# Super-Chunk corner frame plans please



## Rancho5 (Aug 20, 2009)

I'm building the traps tomorrow. They will be small-ish traps (8.5 x8.5 x 12, 16 triangles per 2x4 sheet of OC703) and from floor to ceiling.

Would someone please post the framing plans/ideas for these types of traps?

There will be velvet curtains hanging in front of them (pretty much the whole front wall will be velvet drapes over OC703 pieces to deaden as much as possible) so we are not planning on any sort of speaker cloth or burlap covering them. We just want ot keep the triangles in place.

Thoughts?


----------



## eugovector (Sep 4, 2006)

If you just want to hold everything in place, simply slap two 1 bys on each wall in front of the stacks.


----------



## bpape (Sep 14, 2006)

Ummm. If you're getting 16 triangles per 2'x4' sheet, you should be cutting them at 12x12x17"

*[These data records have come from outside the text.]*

/-! ### Names of states (R155, R173, R580) -/

def DkState.name : DkState → String
  | .closed => "CLOSED" | .opened => "OPEN" | .held => "HELD" | .armed => "ARMED" | .running => "RUNNING"
  | .stopped => "STOPPED" | .faulted => "FAULTED" | .zeroing => "ZEROING"

def ModState.name : ModState → String
  | .off => "OFF" | .inReset => "RESET" | .powerOn => "POWER-ON" | .boot => "BOOT" | .verify => "VERIFY" | .load => "LOAD"
  | .selfTest => "SELF-TEST" | .degraded => "DEGRADED-PENDING" | .warming => "WARMING" | .ready => "READY" | .safe => "SAFE"

def FaultKind.name : FaultKind → String
  | .mchk => "F-MCHK" | .bank => "F-BANK" | .ref => "F-REF" | .chain => "F-CHAIN" | .dll => "F-DLL" | .pin => "F-PIN"
  | .dps => "F-DPS" | .sense => "F-SENSE" | .tmu => "F-TMU" | .felt => "F-FELT" | .safe => "SAFE"

/-- R535, R541 | position of a cause in the ranking, 15 for SAFE -/
def FaultKind.rank : FaultKind → Nat
  | .mchk => 1 | .bank => 2 | .ref => 3 | .chain => 4 | .dll => 5 | .pin => 6 | .dps => 7 | .sense => 8 | .tmu => 9
  | .felt => 10 | .safe => 15

def HeldWhy.name : HeldWhy → String
  | .session => "SESSION" | .grant => "GRANT" | .slotcrc _ => "SLOTCRC" | .withdrawn _ => "WITHDRAWN"
  | .invalid _ _ => "INVALID" | .restart => "RESTART" | .mchk => "MCHK" | .restoring => "RESTORING"

/-- R173, R174 | the details of a HELD reason -/
def HeldWhy.details : HeldWhy → Line
  | .slotcrc n => [kn "SLOT" n]
  | .withdrawn l => [kv "UNITS" (listAtoms (l.map (fun u => [Atom.s u])))]
  | .invalid se it => [kw "SECT" se, kw "ITEM" it]
  | _ => []

/-- R157 | E420 with the deckle's state, and its reason when HELD -/
def e420 (k : Deckle) : Line :=
  [w "E420", w "BADSTATE", kw "STATE" k.st.name] ++
    (if k.st = .held then match k.why with | some y => [kw "REASON" y.name] | none => [] else [])
def e420reason (r : String) : Line := [w "E420", w "BADSTATE", kw "REASON" r]
def e420state (s r : String) : Line := [w "E420", w "BADSTATE", kw "STATE" s, kw "REASON" r]

def Pace.name : Pace → String | .eco => "ECO" | .nominal => "NOMINAL" | .swift => "SWIFT"
def Pace.num : Pace → Nat | .eco => 0 | .nominal => 1 | .swift => 2
def RefSrc.name : RefSrc → String | .int => "INT" | .ext => "EXT" | .chain => "CHAIN"
def RefIn.name : RefIn → String | .none => "NONE" | .m10 => "10MHZ" | .m100 => "100MHZ" | .bad => "BADFREQ"
def Lock.name : Lock → String | .unlocked => "HELD" | .locked => "LOCKED" | .holdover => "HOLDOVER" | .held => "HELD"
def EvClass.name : EvClass → String | .done => "DONE" | .fault => "FAULT" | .limit => "LIMIT" | .note => "NOTE"
def EvClass.num : EvClass → Nat | .done => 0 | .fault => 1 | .limit => 2 | .note => 3
def Rest.name : Rest → String | .hiz => "HIZ" | .low => "LOW" | .high => "HIGH" | .term => "TERM"
def BankPow.name : BankPow → String | .on => "ON" | .retain => "RETAIN" | .off => "OFF"
def Fmt.name : Fmt → String | .nrz => "NRZ" | .dnrz => "DNRZ" | .rz => "RZ" | .ro => "RO" | .sbc => "SBC" | .zw => "ZW"
def Trig.name : Trig → List Atom
  | .cmd => [.s "CMD"] | .mark m => [.s "M", .d m] | .timer => [.s "TIMER"] | .trigin => [.s "TRIGIN"]
  | .triginF => [.s "TRIGIN-F"] | .chain => [.s "CHAIN"]
def onOff (b : Bool) : String := if b then "ON" else "OFF"

/-! ### Reading operands (R120, R121) -/

/-- R120 | the kinds of quantities that units measure -/
inductive Quant where | count | time | volt | amp | cap | freq | pct | slew | bend
deriving DecidableEq, Repr

def Dim.kind : Dim → Quant
  | .none => .count
  | .ps | .ns | .us | .ms | .s => .time
  | .mV | .V => .volt
  | .nA | .uA | .mA | .A => .amp
  | .pF => .cap
  | .Hz | .kHz | .MHz | .GHz => .freq
  | .pct => .pct
  | .Vus => .slew
  | .Vus2 => .bend

/-- The factor of a unit over seconds, volts, amperes, pF, Hz, %, V/us, V/us2. -/
def Dim.factor : Dim → Rat
  | .ps => 1 / 1000000000000 | .ns => 1 / 1000000000 | .us => 1 / 1000000 | .ms => 1 / 1000
  | .mV => 1 / 1000 | .nA => 1 / 1000000000 | .uA => 1 / 1000000 | .mA => 1 / 1000
  | .kHz => 1000 | .MHz => 1000000 | .GHz => 1000000000
  | _ => 1

/-- The number a decimal writes, without its unit. -/
def Val.num (v : Val) : Rat := (if v.neg then -1 else 1) * ((v.digits : Rat) / (10 ^ v.scale : Nat))

/-- R120 | at most 12 significant digits -/
def Val.fits (v : Val) : Bool := v.digits < 10 ^ 12

/-- R121 | a decimal in the unit of its field; none when its own unit is of another kind -/
def Val.inUnit (v : Val) (u : Dim) : Option Rat :=
  if v.unit = .none then some v.num
  else if v.unit.kind = u.kind then some (v.num * v.unit.factor / u.factor) else none

/-- A decimal field in a unit, refused at its token's position where it has too many digits or another kind. -/
def readVal (pos : Nat) (u : Dim) (v : Val) : Res Rat :=
  if v.fits then match v.inUnit u with | some q => .ok q | none => .error (e400 pos) else .error (e400 pos)

/-- A decimal field in a unit, inside a range. -/
def readRange (pos : Nat) (u : Dim) (lo hi : Rat) (v : Val) : Res Rat := do
  let q ← readVal pos u v
  need (lo ≤ q ∧ q ≤ hi) (e419 pos)
  pure q

/-- A whole number without unit, inside a range. -/
def readNat (pos lo hi : Nat) (v : Val) : Res Nat := do
  let q ← readVal pos .none v
  need (v.unit = .none ∧ q.den = 1) (e400 pos)
  need ((lo : Rat) ≤ q ∧ q ≤ (hi : Rat)) (e419 pos)
  pure q.num.toNat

8 pcs per 2x4 yields 17x17x24
4 pcs per 2x4 yields 24x24x34

Bryan


----------



## pounce (Sep 10, 2009)

It's possible he meant 32 instead of 16.


----------



## bpape (Sep 14, 2006)

eugovector said:


> If you just want to hold everything in place, simply slap two 1 bys on each wall in front of the stacks.


Yup. And if you rip the long edges ar 45 degrees, you get a lip to hold the corners and a 45 degree surface to stretch some thin cloth across.

For the dimensions/count - I just wanted to make sure whether he was shooting for a specific size (how much material he'd need) or if he had a certain amount of material and was figuring how big he could get them with that much material.

Bryan


----------



## pounce (Sep 10, 2009)

Personally, I'd hate cutting all those triangles. I'd cut a sheet the long way at two 45's and have a ~15.64" face and a small cavity. You can use the edge of a workbench or two thin straight edges on either side offset to make a guide for a 45 then just use a bread knife or turkey carver and run it down the edges. A couple of dabs of great stuff window and door foam to stick them together and you are done.


----------



## Rancho5 (Aug 20, 2009)

So because my front projection wall is so small (10' x 7') how do I cut these things to get a triangle that is 12" at the long side? My daughter who is a whiz at math said if I wanted 12" on the long side, that would make the sides 8.5". Is she correct and if so how would I slice the 2x4 to get that?


----------



## eugovector (Sep 4, 2006)

At that point, you're really going to start cutting the effectiveness going that small and lessening the material thickness.

Bryan, would he see better results with 12x12 square pillars?


----------



## bpape (Sep 14, 2006)

Rancho5 said:


> So because my front projection wall is so small (10' x 7') how do I cut these things to get a triangle that is 12" at the long side? My daughter who is a whiz at math said if I wanted 12" on the long side, that would make the sides 8.5". Is she correct and if so how would I slice the 2x4 to get that?


Yes. That's correct - but you'd get 32 triangles from a 2'x4' sheet. Being a solid chunk, it will still perform decently.

A 12x12 square chunk would provide more surface area and more average thickness for deeper bass performance. You'd get 8 of those out of a 2'x4' piece.

Bryan


----------



## pounce (Sep 10, 2009)

Here is a simple diagram of cutting 12" face right triangles


----------



## Rancho5 (Aug 20, 2009)

Excellent! Thanks. I didn't want to intrude into screen space and wanted to keep the super chunks to a minimum, but i will look at the spacing and see if I can get larger ones in.

So basically just rip a long 1x2 at an angle, finish nail it in place and then stack OC703. Right?


----------



## eugovector (Sep 4, 2006)

I might stack, then nail. Less fibers breaking off from sliding down the rail, but I haven't done this project before.


----------



## bpape (Sep 14, 2006)

Either way will work but nailing later is certainly cleaner if you can get everything to stay up in the mean time.

Bryan


----------



## Rancho5 (Aug 20, 2009)

Ended up doing the 12x12x17's. Stacked them and my wife had the amazingly easy idea of using muslin cloth and stapling them on the edges so they hold them in. No wood at all and solid as a rock. The black velvet curtains will cover them anyway.


----------